The Future of Ops Careers

Person in costume looking behind a curtain

10 Min. Read

Have you seen Lambda: A Serverless Musical?

If not, you really have to. I love Hamilton, I love serverless, and I’m not trying to be a crank or a killjoy or police people’s language. BUT, unfortunately, the chorus chose to double-down on one of the stupidest and most dangerous tendencies the serverless movement has had from day one: misunderstanding and trash-talking operations.

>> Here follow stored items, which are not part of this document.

/-- Settles O12: the link's state decides what a frame does; ageing the requests leaves that state alone. -/
theorem linksComplete : Obligations.LinksComplete := by
  unfold Obligations.LinksComplete
  refine ⟨⟨?_, ?_, ?_, ?_, ?_, ?_, ?_, ?_, ?_, ?_, ?_, ?_, ?_, ?_⟩, ⟨?_, ?_, ?_, ?_, ?_, ?_, ?_⟩⟩
  · -- PREAMP_DOWNSTREAM_FRAME
    intro s a hp h1
    refine ⟨_, next_if (by rw [hp, h1]; rfl), ?_⟩
    unfold plkSend
    dsimp only
    refine ⟨?_, ⟨_, _, ?_, congrArg _ (congrArg _ (codeSent_out ..))⟩, fun b hb => ?_⟩
    all_goals simp only [emit, codeSent_plks, updPlk_plks]
    · rw [vupd_self, refreshPlk_link]
    · rw [vupd_self]
    · exact vupd_ne _ _ hb
  · -- PREAMP_UPSTREAM_FRAME
    intro s a f hp h1 h2
    obtain ⟨q, hq⟩ := tickReqs_plk s a
    refine next_congr ((if_pos (by rw [hp, linkSends_of_up h1]; rfl)).trans ?_)
    have hg : frameGood 0x4B (tickReqs s a.val).plks[a].l f = true := by rw [hq]; exact h2
    have hu : (tickReqs s a.val).plks[a].l.st = .up := by rw [hq]; exact h1
    unfold plkFrame
    simp only [hu, if_true, hg]
  · -- PREAMP_UPSTREAM_FRAME
    intro s a hp h1 h2
    obtain ⟨q, hq⟩ := tickReqs_plk s a
    refine next_congr ((if_pos (by rw [hp, h1]; rfl)).trans ?_)
    have hu : ¬(tickReqs s a.val).plks[a].l.st = .up := by rw [hq]; exact h2
    unfold plkFrame
    simp only [hu, if_false]
    exact updLink_plk ..
  · -- PREAMP_UPSTREAM_FRAME
    intro s a f hp h1 h2 h3 h4 h5
    refine ⟨_, next_congr ((if_pos (by rw [hp, linkSends, h2]; exact Bool.or_true _)).trans
      (plkFrame_up s a f h1 h2 h3 h4 h5)), ?_⟩
    rw [plkUp]
    dsimp only
    rw [updAct_plks, updPlk_plks, vupd_self]
    exact ⟨rfl, rfl, rfl, rfl⟩
  · -- PSL_TX_FRAME
    intro s hp h1
    refine ⟨_, next_if (by rw [hp, h1]; rfl), ?_⟩
    unfold pslSend
    dsimp only
    generalize mkFrame 0x72 _ _ _ = f
    by_cases hv : s.psl.vcmNew = true
    · simp only [hv, if_true]
      exact ⟨rfl, ⟨f, rfl, rfl⟩, rfl⟩
    · simp only [hv]
      exact ⟨rfl, ⟨f, rfl, rfl⟩, rfl⟩
  · -- PSL_RX_FRAME
    intro s f hp h1 h2
    refine next_congr ((if_pos (by rw [hp, linkSends_of_up h1]; rfl)).trans ?_)
    have hg : frameGood 0x8D (tickReqs s 4).psl.l f = true := h2
    have hu : (tickReqs s 4).psl.l.st = .up := h1
    unfold pslFrame
    simp only [hu, if_true, hg]
  · -- PSL_RX_FRAME
    intro s hp h1
    refine next_congr ?_
    simp [hp, h1]
    rfl
  · -- REG_REQUEST_TIMEOUT
    intro s link tag q hp h1 h2 h3 h4
    exact next_congr (by simp [regRequestTimeout, retryReq, hp, h1, h2, h3, h4])
  · -- REG_REQUEST_TIMEOUT
    intro s link tag q hp h1 h2 h3 h4
    exact next_congr (by simp [regRequestTimeout, retryReq, hp, h1, h2, h3, h4])
  · -- LINK_TRAINING_TIMEOUT
    intro s link hp h1 h2 h3 h4
    exact next_congr (by simp [trainTimeout, hp, h1, h2, h3, h4])
  · -- LINK_TRAINING_TIMEOUT
    intro s a hp h1 h2 h3
    refine next_congr ((if_pos (by simp [hp, Nat.lt_succ_of_lt a.isLt])).trans ?_)
    unfold trainTimeout
    simp only [linkOf_plk, updLink_plk]
    rw [if_neg h1, if_neg (by rw [h2]; decide), if_neg (Nat.not_lt.2 h3), if_pos a.isLt]
  · -- LINK_TRAINING_RETRY
    intro s link hp h1 h2 h3
    exact next_congr (by simp [hp, h1, h2, h3])
  · -- PREAMP_LINK_LOST
    intro s a hp h1 h2
    exact next_congr (by simp [hp, h1, h2, -Fin.getElem_fin])
  · -- PSL_LINK_LOST
    intro s u hp h1 h2 h3 h4
    exact next_congr (by simp [hp, h1, h2, h3, h4])
  · -- PLK_GET_STATUS
    intro s r a clear
    refine completes rfl (by simp) ?_
    simp [plkGet]
    rfl
  · -- PSL_GET_STATUS
    intro s r clear
    refine completes rfl (by simp) ?_
    simp [pslGet]
    rfl
  · -- PLK_REG_ACCESS
    intro s r a op addr data h1 h2 h3 h4
    refine defers rfl ?_ ?_
    · show (if _ then Need.db 2 else Need.rd) ≠ .sg
      split <;> decide
    · simp only [plkReg, selAct_val]
      rw [if_neg (by omega), regAccess, linkOf_plk, if_neg (not_not.2 h4), updLink_plk]
  · -- PSL_REG_ACCESS
    intro s r op addr data h1 h2 h3 h4
    refine defers rfl ?_ ?_
    · show (if _ then Need.db 2 else Need.rd) ≠ .sg
      split <;> decide
    · rw [pslReg, if_neg (by omega), regAccess]
      exact if_neg (not_not.2 h4)
  · -- an answer to a message
    intro s k data tag tg q mb h1 h2
    unfold regResponse
    simp only [h1]
    rw [if_neg (by decide), if_pos trivial, endReq]
    simp only [h2]
  · -- LNK_SET_LIMITS
    intro s r ps p h1
    exact completes rfl (by simp) (by simp [lnkLimits, setA, h1, okA_eq])
  · -- PSL_SET_SAFE
    intro s r ps p h1
    exact completes rfl (by simp) (by simp [pslSafe, setA, pslWrite, h1, okA_eq])

end Sys2Proof.Machine
end

section
/-! NVMe I/O commands complete on their own fields (R324, R327, R348, R349). -/

namespace Sys2Proof.Machine

theorem nlbOf_pos {s : State} {t : Tag} {r : TagRec} {o : Nat} (h : IoReady s t r o) : nlbOf s.quay.sas r.cmd ≠ 0 := by
  rw [nlbOf, h.nvme]
  exact Nat.succ_ne_zero _

theorem takesRange_of_ready {s : State} {t : Tag} {r : TagRec} {o : Nat} {n : Ns} (h : IoReady s t r o)
    (hn : nsAt s (nsidOf s r) = some n) :
    takesRange s r = (n.zoned && [IoOp.write, .zeroes, .append].contains (ioOp false r.cmd)) := by
  rw [takesRange, isZoned_of_nsAt hn, opOf_of_ready h]

/-- Settles O19: a ready command whose checks hold acts (`ioRow_acts`), and its opcode says what it does. -/
theorem nvmeIoComplete : Obligations.NvmeIoComplete := by
  unfold Obligations.NvmeIoComplete
  refine ⟨?_, ?_, ?_, ?_, ?_, ?_, ?_, ?_, ?_, ?_, ?_, ?_, ?_, ?_, ?_, ?_⟩
  · -- READ
    intro s t r h hc
    have ho : ioOp false r.cmd = .read := by rw [ioOp, h.opcode]; rfl
    refine next_congr ((ioRow_acts h hc (decide_eq_true h.opcode) ho (by decide) (by decide)).trans ?_)
    rw [ioAct, opOf_of_ready h, ho]
  · -- VERIFY
    intro s t r h hc
    have ho : ioOp false r.cmd = .verify := by rw [ioOp, h.opcode]; rfl
    refine next_congr ((ioRow_acts h hc (decide_eq_true h.opcode) ho (by decide) (by decide)).trans ?_)
    rw [ioAct, opOf_of_ready h, ho]
  · -- what a read looks up
    intro s s1 s2 r n srcs ops hn ho h1 h2 h3 h4
    rw [readAct, hn]
    subst h1 h2 h3 h4
    rw [ho]
    rfl
  · -- WRITE
    intro s t r n h hc hn hz hb hd
    have ho : ioOp false r.cmd = .write := by rw [ioOp, h.opcode]; rfl
    refine next_congr ((ioRow_acts h hc (decide_eq_true h.opcode) ho (by decide) (by decide)).trans ?_)
    rw [ioAct, opOf_of_ready h, ho]
    dsimp only
    rw [writeAct, hn]
    dsimp only
    rw [if_neg (fun hx => nlbOf_pos h hx.1)]
    rw [takesRange_of_ready h hn, hz, Bool.false_and, if_neg Bool.false_ne_true, opOf_of_ready h, ho]
    exact if_neg (by simp [hb, hd])
  · -- WRITE
    intro s t r n h hc hn hz hb
    have ho : ioOp false r.cmd = .write := by rw [ioOp, h.opcode]; rfl
    refine next_congr ((ioRow_acts h hc (decide_eq_true h.opcode) ho (by decide) (by decide)).trans ?_)
    rw [ioAct, opOf_of_ready h, ho]
    dsimp only
    rw [writeAct, hn]
    dsimp only
    rw [if_neg (fun hx => nlbOf_pos h hx.1)]
    rw [takesRange_of_ready h hn, hz, Bool.false_and, if_neg Bool.false_ne_true, opOf_of_ready h, ho]
    exact if_pos hb
  · -- WRITE
    intro s t r n h hc hn hz
    have ho : ioOp false r.cmd = .write := by rw [ioOp, h.opcode]; rfl
    refine next_congr ((ioRow_acts h hc (decide_eq_true h.opcode) ho (by decide) (by decide)).trans ?_)
    rw [ioAct, opOf_of_ready h, ho]
    dsimp only
    rw [writeAct, hn]
    dsimp only
    rw [if_neg (fun hx => nlbOf_pos h hx.1)]
    rw [takesRange_of_ready h hn, hz, ho]
    rfl
  · -- WRITE_ZEROES
    intro s t r n h hc hn hz
    have ho : ioOp false r.cmd = .zeroes := by rw [ioOp, h.opcode]; rfl
    refine next_congr ((ioRow_acts h hc (decide_eq_true h.opcode) ho (by decide) (by decide)).trans ?_)
    rw [ioAct, opOf_of_ready h, ho]
    dsimp only
    rw [writeAct, hn]
    dsimp only
    rw [if_neg (fun hx => nlbOf_pos h hx.1)]
    rw [takesRange_of_ready h hn, hz, Bool.false_and, if_neg Bool.false_ne_true, opOf_of_ready h, ho]
  · -- DATASET_MANAGEMENT
    intro s t r n h hc hn hz hb
    have ho : opOf s r = .dealloc := (opOf_of_ready h).trans (by rw [ioOp, h.opcode]; rfl)
    refine next_congr ((ioRow_of_ready h (decide_eq_true h.opcode)).trans ?_)
    rw [ioAdmit_checks (by simp [ho]), admitCmd_of_clear hc, noEffect, hb, Bool.not_true, Bool.and_false, if_neg Bool.false_ne_true]
    rw [ioAct, ho]
    dsimp only
    rw [writeAct, hn]
    dsimp only
    rw [if_neg (fun hx => hx.2 ho), takesRange_of_ready h hn, hz, Bool.false_and, if_neg Bool.false_ne_true, ho]
  · -- ZONE_APPEND
    intro s t r n h hc hn hz
    have ho : ioOp false r.cmd = .append := by rw [ioOp, h.opcode]; rfl
    refine next_congr ((ioRow_acts h hc (decide_eq_true h.opcode) ho (by decide) (by decide)).trans ?_)
    rw [ioAct, opOf_of_ready h, ho]
    dsimp only
    rw [writeAct, hn]
    dsimp only
    rw [if_neg (fun hx => nlbOf_pos h hx.1)]
    rw [takesRange_of_ready h hn, hz, ho]
    rfl
  · -- where an append starts
    intro s s1 r n f ho h1 hf
    rw [zonedAct, ho]
    dsimp only
    rw [if_pos rfl, h1]
    subst hf
    rfl
  · -- FLUSH
    intro s t r h hc
    have ho : opOf s r = .flush := (opOf_of_ready h).trans (by rw [ioOp, h.opcode]; rfl)
    refine next_congr ((ioRow_of_ready h (decide_eq_true h.opcode)).trans ?_)
    by_cases hall : r.cmd.nsid = 0xFFFFFFFF
    · exact if_pos ⟨ho, by rw [h.nvme]; rfl, hall⟩
    · have hc := hc.resolve_left hall
      rw [ioAdmit_checks fun hx => hall hx.2.2, admitCmd_of_clear hc, noEffect_of_op (by rw [ho]; decide), ioAct, ho]
      rfl
  · -- RESERVATION_REGISTER
    intro s t r h hc
    have ho : ioOp false r.cmd = .other := by rw [ioOp, h.opcode]; rfl
    refine next_congr ((ioRow_acts h hc (decide_eq_true h.opcode) ho (by decide) (by decide)).trans ?_)
    rw [ioAct, opOf_of_ready h, ho]
    dsimp only
    rw [if_neg (by rw [h.opcode]; decide), rsvAct, whoOf, h.nvme]
    dsimp only
    rw [h.opcode]
    rfl
  · -- RESERVATION_ACQUIRE
    intro s t r h hc
    have ho : ioOp false r.cmd = .other := by rw [ioOp, h.opcode]; rfl
    refine next_congr ((ioRow_acts h hc (decide_eq_true h.opcode) ho (by decide) (by decide)).trans ?_)
    rw [ioAct, opOf_of_ready h, ho]
    dsimp only
    rw [if_neg (by rw [h.opcode]; decide), rsvAct, whoOf, h.nvme]
    dsimp only
    rw [h.opcode]
    rfl
  · -- RESERVATION_RELEASE
    intro s t r h hc
    have ho : ioOp false r.cmd = .other := by rw [ioOp, h.opcode]; rfl
    refine next_congr ((ioRow_acts h hc (decide_eq_true h.opcode) ho (by decide) (by decide)).trans ?_)
    rw [ioAct, opOf_of_ready h, ho]
    dsimp only
    rw [if_neg (by rw [h.opcode]; decide), rsvAct, whoOf, h.nvme]
    dsimp only
    rw [h.opcode]
    rfl
  · -- RESERVATION_REPORT
    intro s t r h hc
    have ho : ioOp false r.cmd = .other := by rw [ioOp, h.opcode]; rfl
    refine next_congr ((ioRow_acts h hc (decide_eq_true h.opcode) ho (by decide) (by decide)).trans ?_)
    rw [ioAct, opOf_of_ready h, ho]
    dsimp only
    rw [if_neg (by rw [h.opcode]; decide), rsvAct, whoOf, h.nvme]
    dsimp only
    rw [h.opcode]
    rfl
  · -- REPORT_ZONES
    intro s t r n h hc hn hz hl ha hp
    have ho : ioOp false r.cmd = .other := by rw [ioOp, h.opcode]; rfl
    refine next_congr ((ioRow_acts h hc (decide_eq_true h.opcode) ho (by decide) (by decide)).trans ?_)
    rw [ioAct, opOf_of_ready h, ho]
    dsimp only
    rw [if_pos h.opcode, reportAct, hn]
    dsimp only
    rw [if_neg (by simp [hz]), if_neg (Nat.not_le.2 hl), if_neg (by omega)]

“I’m gonna reduce your… ops
I’m gonna reduce your… ops”

Well, I hate to tell you, but…

“No, I am not throwing away my… ops.
And you’re not throwing away my… ops.”

Or anyone else’s for that matter.

Even if you don’t run any servers or have any infrastructure of your own, you’ll still have to deal with operability and operations engineering problems. I hate to be the bearer of bad news (not really), but the role of operations isn’t going away. At best, the shifts that supposedly reduce your ops are simply delegating the operability of your stack to someone that does it better. The reality for most teams is that operations engineering is more necessary than ever.

Beyond Hamilton clap backs, that distinction matters because it has real career ramifications for engineers who, like me, are so operationally minded. Where are Ops careers heading?

Where Does Ops Fit, Anyway?

In some corners of engineering, “ops” is straight up used as a synonym for toil and manual labor. There is no good ops, only dead ops. The existence of ops is a technical failure: a blemish to be automated away, eradicated by adding more and more code. Code defeats toil. Dev makes ops obsolete. #NoOps!

If this is such an inexorable march towards utopia, maybe someone can explain to me why the shops that flirt the hardest with #NoOps have been, without exception, such humanitarian disasters?

Or, I’ll start. Operations is ridiculously important. When you denigrate it and diminish it, that’s the first sign that you aren’t doing it well. The way to do something well generally starts with adding focus and rigor, not writing it off.

Consider Business Development and Operations. Business is the why, development is the what, operations is the how. Operations is the constellation of your organizational memory: patterns, practices, habits, defaults, aspirations, expertise, tools, and everything else used to deliver business value to users.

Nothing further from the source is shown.